— Instructions for the task —
From the line below that contains "def State.heatOf (s" to the line that contains "furnace (R79). -/", repeat every line exactly, both ends included, and nothing else.

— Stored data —

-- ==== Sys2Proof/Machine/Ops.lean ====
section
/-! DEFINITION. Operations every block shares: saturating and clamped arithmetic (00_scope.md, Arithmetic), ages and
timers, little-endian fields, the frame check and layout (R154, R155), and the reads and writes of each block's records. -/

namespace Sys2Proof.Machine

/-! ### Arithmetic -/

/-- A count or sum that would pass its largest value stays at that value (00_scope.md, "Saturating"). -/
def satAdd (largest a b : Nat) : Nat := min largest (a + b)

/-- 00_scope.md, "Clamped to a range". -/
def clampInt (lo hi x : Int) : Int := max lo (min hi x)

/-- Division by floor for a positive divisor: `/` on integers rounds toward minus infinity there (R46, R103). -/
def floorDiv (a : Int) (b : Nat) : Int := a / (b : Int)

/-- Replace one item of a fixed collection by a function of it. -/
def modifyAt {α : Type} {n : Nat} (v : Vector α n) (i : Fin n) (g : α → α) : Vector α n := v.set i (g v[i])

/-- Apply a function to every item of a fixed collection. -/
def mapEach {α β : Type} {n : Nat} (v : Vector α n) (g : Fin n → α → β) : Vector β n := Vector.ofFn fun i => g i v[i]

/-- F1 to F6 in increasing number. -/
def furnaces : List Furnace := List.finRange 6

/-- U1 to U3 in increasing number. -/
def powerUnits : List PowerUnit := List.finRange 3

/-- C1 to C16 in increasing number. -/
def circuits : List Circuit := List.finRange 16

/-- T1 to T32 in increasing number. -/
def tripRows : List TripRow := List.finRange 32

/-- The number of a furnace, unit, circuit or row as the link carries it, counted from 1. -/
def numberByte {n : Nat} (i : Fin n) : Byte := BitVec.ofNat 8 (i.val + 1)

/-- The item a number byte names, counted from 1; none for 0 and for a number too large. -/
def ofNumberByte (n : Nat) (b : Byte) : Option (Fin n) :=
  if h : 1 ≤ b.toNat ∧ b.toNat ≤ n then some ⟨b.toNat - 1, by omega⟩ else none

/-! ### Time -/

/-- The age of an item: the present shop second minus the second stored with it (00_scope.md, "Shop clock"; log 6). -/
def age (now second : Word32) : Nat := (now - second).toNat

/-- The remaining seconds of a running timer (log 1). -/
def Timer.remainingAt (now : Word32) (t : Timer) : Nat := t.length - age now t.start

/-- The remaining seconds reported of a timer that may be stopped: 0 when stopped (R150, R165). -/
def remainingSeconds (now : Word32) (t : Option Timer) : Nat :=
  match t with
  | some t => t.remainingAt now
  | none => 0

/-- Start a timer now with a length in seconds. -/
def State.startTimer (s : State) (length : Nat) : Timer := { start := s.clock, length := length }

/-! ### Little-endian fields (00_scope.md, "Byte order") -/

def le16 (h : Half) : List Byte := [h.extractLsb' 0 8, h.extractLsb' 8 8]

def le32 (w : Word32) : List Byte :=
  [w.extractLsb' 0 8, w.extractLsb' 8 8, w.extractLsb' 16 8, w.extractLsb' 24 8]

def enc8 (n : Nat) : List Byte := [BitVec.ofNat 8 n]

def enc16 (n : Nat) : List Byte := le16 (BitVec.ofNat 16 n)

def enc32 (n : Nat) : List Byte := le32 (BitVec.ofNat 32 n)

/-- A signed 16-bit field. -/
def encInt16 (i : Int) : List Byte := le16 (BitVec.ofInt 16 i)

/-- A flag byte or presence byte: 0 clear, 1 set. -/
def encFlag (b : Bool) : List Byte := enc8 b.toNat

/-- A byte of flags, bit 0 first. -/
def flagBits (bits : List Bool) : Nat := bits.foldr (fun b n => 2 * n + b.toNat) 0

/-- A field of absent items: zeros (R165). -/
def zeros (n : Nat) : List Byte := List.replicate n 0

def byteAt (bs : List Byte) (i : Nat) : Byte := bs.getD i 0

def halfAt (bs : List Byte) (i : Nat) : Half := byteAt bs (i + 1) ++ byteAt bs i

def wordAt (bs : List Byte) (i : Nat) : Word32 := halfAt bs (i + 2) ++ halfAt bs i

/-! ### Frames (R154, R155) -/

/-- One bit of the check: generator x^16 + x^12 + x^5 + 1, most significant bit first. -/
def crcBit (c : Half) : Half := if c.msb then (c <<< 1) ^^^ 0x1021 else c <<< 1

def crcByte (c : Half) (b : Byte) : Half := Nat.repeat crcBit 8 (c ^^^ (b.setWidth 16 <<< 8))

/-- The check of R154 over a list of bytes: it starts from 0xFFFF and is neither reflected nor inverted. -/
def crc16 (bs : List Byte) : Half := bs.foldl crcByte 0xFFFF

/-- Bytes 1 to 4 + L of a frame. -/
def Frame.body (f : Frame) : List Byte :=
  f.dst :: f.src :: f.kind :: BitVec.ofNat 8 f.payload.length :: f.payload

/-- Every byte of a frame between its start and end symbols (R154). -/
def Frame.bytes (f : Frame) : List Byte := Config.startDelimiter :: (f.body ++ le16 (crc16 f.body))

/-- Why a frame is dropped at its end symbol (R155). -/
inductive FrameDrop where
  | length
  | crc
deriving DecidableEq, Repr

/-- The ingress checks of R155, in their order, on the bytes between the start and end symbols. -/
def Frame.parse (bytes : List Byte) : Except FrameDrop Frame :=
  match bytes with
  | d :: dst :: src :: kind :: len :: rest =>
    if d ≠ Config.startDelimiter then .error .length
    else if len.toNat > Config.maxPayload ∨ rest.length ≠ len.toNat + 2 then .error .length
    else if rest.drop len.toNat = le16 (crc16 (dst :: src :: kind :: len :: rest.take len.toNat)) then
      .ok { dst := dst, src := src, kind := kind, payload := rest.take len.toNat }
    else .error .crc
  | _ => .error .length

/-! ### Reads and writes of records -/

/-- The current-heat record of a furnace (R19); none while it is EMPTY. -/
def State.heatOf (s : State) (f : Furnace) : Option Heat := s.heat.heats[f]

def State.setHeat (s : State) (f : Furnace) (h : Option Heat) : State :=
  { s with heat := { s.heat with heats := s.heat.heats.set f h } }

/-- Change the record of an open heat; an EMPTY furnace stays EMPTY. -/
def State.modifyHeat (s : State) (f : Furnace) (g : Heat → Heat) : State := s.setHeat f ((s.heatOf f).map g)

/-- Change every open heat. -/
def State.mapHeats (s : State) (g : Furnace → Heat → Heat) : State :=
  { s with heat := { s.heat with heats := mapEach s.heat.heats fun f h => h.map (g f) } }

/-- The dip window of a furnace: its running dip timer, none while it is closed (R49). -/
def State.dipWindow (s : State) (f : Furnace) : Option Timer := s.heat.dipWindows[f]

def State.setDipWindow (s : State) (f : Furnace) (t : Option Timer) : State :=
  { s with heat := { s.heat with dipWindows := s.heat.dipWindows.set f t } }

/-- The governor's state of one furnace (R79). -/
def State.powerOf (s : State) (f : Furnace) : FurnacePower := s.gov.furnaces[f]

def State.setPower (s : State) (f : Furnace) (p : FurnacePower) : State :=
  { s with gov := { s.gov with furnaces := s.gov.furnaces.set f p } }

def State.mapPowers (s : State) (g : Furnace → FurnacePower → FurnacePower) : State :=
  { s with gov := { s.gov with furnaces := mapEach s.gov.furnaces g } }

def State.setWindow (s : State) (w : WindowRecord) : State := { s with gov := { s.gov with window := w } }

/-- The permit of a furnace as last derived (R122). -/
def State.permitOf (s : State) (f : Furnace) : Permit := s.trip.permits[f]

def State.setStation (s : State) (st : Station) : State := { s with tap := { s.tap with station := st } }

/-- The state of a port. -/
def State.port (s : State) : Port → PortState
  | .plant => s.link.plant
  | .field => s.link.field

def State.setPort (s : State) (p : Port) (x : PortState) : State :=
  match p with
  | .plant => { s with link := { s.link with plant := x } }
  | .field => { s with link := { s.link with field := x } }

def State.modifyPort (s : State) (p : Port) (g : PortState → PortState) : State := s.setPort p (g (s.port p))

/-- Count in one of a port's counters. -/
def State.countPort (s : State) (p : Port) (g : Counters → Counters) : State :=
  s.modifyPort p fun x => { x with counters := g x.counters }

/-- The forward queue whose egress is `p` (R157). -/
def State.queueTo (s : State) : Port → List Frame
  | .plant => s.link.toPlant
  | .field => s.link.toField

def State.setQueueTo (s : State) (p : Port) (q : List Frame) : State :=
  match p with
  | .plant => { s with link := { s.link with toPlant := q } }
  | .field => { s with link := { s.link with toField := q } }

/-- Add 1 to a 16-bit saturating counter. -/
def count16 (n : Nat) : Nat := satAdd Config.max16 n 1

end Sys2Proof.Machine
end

— Output for this exercise —
def State.heatOf (s : State) (f : Furnace) : Option Heat := s.heat.heats[f]

def State.setHeat (s : State) (f : Furnace) (h : Option Heat) : State :=
  { s with heat := { s.heat with heats := s.heat.heats.set f h } }

/-- Change the record of an open heat; an EMPTY furnace stays EMPTY. -/
def State.modifyHeat (s : State) (f : Furnace) (g : Heat → Heat) : State := s.setHeat f ((s.heatOf f).map g)

/-- Change every open heat. -/
def State.mapHeats (s : State) (g : Furnace → Heat → Heat) : State :=
  { s with heat := { s.heat with heats := mapEach s.heat.heats fun f h => h.map (g f) } }

/-- The dip window of a furnace: its running dip timer, none while it is closed (R49). -/
def State.dipWindow (s : State) (f : Furnace) : Option Timer := s.heat.dipWindows[f]

def State.setDipWindow (s : State) (f : Furnace) (t : Option Timer) : State :=
  { s with heat := { s.heat with dipWindows := s.heat.dipWindows.set f t } }

/-- The governor's state of one furnace (R79). -/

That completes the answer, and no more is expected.